(Items from a data source)
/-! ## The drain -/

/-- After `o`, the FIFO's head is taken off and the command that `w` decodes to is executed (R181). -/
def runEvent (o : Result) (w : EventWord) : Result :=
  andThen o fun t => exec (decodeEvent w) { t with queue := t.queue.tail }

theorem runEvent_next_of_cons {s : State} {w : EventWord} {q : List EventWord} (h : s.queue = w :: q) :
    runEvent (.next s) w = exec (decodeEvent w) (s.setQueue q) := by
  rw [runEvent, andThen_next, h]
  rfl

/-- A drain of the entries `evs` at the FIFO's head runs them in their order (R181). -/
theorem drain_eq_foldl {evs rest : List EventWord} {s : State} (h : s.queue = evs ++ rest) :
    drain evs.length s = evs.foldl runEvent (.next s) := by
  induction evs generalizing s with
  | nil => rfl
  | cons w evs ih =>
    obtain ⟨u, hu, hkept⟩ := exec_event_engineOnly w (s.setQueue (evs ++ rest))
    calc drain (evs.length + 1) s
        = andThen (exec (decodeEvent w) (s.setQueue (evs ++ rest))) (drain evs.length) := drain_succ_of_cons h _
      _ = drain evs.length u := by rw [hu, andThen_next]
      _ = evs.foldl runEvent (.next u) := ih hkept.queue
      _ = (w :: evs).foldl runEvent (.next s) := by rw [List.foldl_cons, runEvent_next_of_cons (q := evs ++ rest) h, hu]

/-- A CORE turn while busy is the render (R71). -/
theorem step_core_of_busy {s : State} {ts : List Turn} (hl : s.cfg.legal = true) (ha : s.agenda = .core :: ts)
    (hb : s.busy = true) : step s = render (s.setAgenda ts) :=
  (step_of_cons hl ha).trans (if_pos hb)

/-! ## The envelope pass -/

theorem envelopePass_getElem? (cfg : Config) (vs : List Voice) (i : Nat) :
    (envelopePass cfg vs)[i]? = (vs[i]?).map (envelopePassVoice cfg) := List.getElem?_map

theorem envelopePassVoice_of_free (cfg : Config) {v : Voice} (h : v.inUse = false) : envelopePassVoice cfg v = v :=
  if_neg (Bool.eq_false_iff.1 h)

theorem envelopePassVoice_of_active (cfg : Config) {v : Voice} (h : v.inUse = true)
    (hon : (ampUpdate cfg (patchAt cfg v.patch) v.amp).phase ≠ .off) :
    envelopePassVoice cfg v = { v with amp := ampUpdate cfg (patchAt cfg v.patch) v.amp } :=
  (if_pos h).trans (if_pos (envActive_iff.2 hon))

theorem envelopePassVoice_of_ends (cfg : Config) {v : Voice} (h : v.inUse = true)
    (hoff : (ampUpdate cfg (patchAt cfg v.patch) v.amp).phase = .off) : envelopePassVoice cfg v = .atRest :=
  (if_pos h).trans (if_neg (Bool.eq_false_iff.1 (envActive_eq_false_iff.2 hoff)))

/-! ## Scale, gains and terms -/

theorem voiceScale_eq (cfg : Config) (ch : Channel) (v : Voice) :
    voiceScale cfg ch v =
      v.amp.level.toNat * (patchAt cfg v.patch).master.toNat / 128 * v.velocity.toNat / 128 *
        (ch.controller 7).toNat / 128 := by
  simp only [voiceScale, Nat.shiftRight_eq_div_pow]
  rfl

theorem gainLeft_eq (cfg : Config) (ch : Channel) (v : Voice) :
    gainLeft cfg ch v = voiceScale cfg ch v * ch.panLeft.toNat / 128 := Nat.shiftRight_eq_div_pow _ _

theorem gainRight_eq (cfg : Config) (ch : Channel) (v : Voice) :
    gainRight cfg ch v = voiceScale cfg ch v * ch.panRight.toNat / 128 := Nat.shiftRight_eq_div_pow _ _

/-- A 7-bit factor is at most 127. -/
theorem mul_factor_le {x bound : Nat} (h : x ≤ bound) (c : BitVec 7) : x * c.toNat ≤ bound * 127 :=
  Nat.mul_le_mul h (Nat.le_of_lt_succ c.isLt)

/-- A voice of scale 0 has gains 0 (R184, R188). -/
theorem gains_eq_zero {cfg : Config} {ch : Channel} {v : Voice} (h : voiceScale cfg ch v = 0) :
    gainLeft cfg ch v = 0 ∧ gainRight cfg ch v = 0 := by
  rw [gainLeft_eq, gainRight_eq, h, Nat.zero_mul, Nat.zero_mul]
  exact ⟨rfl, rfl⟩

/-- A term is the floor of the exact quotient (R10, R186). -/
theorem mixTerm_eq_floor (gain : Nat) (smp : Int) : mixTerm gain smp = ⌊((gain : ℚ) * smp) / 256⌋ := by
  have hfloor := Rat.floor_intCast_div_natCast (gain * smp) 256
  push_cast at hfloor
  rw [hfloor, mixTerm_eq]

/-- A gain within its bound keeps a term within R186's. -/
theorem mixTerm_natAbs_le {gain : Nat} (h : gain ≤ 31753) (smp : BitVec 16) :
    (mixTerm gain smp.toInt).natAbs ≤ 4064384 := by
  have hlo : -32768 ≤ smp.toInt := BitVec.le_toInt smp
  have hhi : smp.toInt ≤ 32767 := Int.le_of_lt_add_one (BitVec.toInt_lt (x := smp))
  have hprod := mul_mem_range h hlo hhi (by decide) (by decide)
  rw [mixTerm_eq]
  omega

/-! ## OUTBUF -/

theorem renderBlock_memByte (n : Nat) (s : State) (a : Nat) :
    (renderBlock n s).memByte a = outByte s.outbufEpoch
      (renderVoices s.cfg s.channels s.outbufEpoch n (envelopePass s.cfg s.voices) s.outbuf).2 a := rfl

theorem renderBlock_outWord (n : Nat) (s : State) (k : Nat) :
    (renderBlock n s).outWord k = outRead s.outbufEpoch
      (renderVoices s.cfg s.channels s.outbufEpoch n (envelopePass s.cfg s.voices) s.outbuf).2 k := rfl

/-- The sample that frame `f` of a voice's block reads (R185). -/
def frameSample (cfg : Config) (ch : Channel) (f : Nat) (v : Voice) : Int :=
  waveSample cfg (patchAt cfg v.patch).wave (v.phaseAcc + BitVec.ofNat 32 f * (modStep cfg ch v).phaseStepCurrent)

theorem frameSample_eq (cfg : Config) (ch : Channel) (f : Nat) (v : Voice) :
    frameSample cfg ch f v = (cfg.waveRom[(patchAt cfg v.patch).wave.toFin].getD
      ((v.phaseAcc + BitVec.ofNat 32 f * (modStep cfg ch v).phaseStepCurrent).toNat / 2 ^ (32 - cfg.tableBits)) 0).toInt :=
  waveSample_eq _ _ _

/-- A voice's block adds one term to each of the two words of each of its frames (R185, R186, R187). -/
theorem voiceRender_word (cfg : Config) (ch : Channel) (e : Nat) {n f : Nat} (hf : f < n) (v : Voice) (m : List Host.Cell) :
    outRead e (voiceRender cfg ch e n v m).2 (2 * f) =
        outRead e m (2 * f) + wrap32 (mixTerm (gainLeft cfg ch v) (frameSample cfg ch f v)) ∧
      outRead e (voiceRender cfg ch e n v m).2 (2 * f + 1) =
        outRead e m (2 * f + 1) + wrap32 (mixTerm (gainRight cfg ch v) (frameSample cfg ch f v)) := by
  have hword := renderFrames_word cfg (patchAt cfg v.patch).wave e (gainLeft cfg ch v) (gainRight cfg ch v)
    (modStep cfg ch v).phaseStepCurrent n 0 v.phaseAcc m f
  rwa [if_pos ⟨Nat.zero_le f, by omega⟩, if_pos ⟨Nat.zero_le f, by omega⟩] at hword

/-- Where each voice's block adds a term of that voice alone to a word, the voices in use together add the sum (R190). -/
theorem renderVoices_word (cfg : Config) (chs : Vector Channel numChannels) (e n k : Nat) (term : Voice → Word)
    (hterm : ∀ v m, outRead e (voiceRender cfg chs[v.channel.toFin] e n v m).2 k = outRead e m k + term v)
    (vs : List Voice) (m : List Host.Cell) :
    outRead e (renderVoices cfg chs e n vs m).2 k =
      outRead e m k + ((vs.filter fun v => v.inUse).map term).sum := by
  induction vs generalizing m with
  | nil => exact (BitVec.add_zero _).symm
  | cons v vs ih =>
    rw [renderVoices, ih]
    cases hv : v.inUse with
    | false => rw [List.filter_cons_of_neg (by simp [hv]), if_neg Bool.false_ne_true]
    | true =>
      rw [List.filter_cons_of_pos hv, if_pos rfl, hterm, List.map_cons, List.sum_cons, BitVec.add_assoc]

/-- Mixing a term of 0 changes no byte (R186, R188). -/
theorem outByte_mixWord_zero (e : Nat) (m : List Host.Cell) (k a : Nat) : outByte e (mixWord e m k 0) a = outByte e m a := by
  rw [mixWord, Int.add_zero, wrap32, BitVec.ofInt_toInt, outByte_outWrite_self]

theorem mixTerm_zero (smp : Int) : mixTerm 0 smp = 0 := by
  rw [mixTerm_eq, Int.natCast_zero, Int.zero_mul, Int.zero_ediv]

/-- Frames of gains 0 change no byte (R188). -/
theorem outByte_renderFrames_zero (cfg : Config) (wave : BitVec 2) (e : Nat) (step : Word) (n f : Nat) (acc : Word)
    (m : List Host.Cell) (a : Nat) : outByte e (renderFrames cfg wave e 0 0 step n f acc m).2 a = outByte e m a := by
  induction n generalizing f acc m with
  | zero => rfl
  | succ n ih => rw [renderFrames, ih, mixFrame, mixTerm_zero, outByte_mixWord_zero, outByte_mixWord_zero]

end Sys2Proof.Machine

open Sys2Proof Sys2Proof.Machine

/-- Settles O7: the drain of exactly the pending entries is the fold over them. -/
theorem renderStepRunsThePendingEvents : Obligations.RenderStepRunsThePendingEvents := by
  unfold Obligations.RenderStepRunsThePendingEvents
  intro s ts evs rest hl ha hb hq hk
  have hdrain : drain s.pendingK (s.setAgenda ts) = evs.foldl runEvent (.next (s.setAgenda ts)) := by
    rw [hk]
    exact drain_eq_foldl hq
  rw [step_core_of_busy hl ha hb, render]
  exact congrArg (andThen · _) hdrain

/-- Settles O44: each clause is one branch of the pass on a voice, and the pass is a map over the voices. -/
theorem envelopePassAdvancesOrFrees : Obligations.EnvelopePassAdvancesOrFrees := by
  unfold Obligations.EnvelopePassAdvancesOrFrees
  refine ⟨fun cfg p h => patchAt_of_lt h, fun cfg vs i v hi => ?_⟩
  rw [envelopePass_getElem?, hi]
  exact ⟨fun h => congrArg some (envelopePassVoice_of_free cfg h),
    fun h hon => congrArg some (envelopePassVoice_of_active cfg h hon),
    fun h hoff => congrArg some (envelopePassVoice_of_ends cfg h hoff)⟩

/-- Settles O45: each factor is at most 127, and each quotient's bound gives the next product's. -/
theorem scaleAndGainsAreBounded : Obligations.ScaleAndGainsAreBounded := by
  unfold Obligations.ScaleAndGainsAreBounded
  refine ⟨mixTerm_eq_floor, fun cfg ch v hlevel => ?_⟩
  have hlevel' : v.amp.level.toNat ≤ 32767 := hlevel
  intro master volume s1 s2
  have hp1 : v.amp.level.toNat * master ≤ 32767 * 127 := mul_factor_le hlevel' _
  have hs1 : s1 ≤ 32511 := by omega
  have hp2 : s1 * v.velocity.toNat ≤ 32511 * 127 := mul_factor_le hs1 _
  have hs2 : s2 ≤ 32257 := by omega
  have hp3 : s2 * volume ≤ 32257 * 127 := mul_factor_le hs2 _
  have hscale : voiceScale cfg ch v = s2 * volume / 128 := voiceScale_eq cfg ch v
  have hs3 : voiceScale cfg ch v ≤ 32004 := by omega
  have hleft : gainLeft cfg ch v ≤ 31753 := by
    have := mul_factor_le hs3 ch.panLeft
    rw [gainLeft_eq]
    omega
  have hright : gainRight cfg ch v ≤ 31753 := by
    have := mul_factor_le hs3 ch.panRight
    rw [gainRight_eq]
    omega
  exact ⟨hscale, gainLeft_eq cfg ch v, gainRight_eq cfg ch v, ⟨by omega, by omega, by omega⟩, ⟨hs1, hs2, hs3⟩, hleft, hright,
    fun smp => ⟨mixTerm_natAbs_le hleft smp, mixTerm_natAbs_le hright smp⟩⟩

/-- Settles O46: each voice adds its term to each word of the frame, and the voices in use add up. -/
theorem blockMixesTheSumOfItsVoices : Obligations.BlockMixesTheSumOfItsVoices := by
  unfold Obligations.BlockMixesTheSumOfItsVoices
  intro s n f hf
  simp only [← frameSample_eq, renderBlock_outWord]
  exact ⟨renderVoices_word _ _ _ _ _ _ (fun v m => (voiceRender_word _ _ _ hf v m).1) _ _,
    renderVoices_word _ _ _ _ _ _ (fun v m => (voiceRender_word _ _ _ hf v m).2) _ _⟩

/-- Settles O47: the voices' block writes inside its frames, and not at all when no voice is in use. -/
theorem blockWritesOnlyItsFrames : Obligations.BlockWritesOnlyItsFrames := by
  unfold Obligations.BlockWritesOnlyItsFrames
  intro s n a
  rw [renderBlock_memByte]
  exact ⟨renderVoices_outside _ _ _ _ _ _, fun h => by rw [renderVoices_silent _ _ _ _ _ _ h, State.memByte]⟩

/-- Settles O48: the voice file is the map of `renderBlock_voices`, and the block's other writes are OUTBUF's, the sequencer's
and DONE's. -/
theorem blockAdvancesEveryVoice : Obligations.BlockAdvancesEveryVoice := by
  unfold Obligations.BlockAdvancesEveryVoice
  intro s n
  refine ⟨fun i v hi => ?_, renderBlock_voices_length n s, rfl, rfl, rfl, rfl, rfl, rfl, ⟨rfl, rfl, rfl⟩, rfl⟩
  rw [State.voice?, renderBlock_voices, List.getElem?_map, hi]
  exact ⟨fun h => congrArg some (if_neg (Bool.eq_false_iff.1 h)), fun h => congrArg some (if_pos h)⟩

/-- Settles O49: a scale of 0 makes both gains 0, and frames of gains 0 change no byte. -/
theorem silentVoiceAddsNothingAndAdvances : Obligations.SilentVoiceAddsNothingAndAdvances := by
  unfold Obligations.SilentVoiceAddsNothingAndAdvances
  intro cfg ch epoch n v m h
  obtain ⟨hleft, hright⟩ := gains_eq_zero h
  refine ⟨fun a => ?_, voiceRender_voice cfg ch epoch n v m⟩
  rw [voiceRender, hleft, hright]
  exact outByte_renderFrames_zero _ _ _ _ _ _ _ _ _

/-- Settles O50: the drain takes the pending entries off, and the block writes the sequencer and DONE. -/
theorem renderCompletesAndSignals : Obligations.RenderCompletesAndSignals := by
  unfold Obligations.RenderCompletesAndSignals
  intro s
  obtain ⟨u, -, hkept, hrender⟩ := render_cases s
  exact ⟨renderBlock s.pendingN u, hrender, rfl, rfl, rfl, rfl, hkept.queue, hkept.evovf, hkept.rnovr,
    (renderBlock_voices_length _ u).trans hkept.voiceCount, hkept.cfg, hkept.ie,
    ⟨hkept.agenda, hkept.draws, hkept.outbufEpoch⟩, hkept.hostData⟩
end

▶ ABOUT THIS EXERCISE
Given the records above, reproduce precisely and only the lines between the line holding "theorem renderVoices_word (cfg" and the line holding "open Sys2Proof Sys2Proof.Machine", inclusive.

▶ ANSWER SPACE
theorem renderVoices_word (cfg : Config) (chs : Vector Channel numChannels) (e n k : Nat) (term : Voice → Word)
    (hterm : ∀ v m, outRead e (voiceRender cfg chs[v.channel.toFin] e n v m).2 k = outRead e m k + term v)
    (vs : List Voice) (m : List Host.Cell) :
    outRead e (renderVoices cfg chs e n vs m).2 k =
      outRead e m k + ((vs.filter fun v => v.inUse).map term).sum := by
  induction vs generalizing m with
  | nil => exact (BitVec.add_zero _).symm
  | cons v vs ih =>
    rw [renderVoices, ih]
    cases hv : v.inUse with
    | false => rw [List.filter_cons_of_neg (by simp [hv]), if_neg Bool.false_ne_true]
    | true =>
      rw [List.filter_cons_of_pos hv, if_pos rfl, hterm, List.map_cons, List.sum_cons, BitVec.add_assoc]

/-- Mixing a term of 0 changes no byte (R186, R188). -/
theorem outByte_mixWord_zero (e : Nat) (m : List Host.Cell) (k a : Nat) : outByte e (mixWord e m k 0) a = outByte e m a := by
  rw [mixWord, Int.add_zero, wrap32, BitVec.ofInt_toInt, outByte_outWrite_self]

theorem mixTerm_zero (smp : Int) : mixTerm 0 smp = 0 := by
  rw [mixTerm_eq, Int.natCast_zero, Int.zero_mul, Int.zero_ediv]

/-- Frames of gains 0 change no byte (R188). -/
theorem outByte_renderFrames_zero (cfg : Config) (wave : BitVec 2) (e : Nat) (step : Word) (n f : Nat) (acc : Word)
    (m : List Host.Cell) (a : Nat) : outByte e (renderFrames cfg wave e 0 0 step n f acc m).2 a = outByte e m a := by
  induction n generalizing f acc m with
  | zero => rfl
  | succ n ih => rw [renderFrames, ih, mixFrame, mixTerm_zero, outByte_mixWord_zero, outByte_mixWord_zero]

end Sys2Proof.Machine

open Sys2Proof Sys2Proof.Machine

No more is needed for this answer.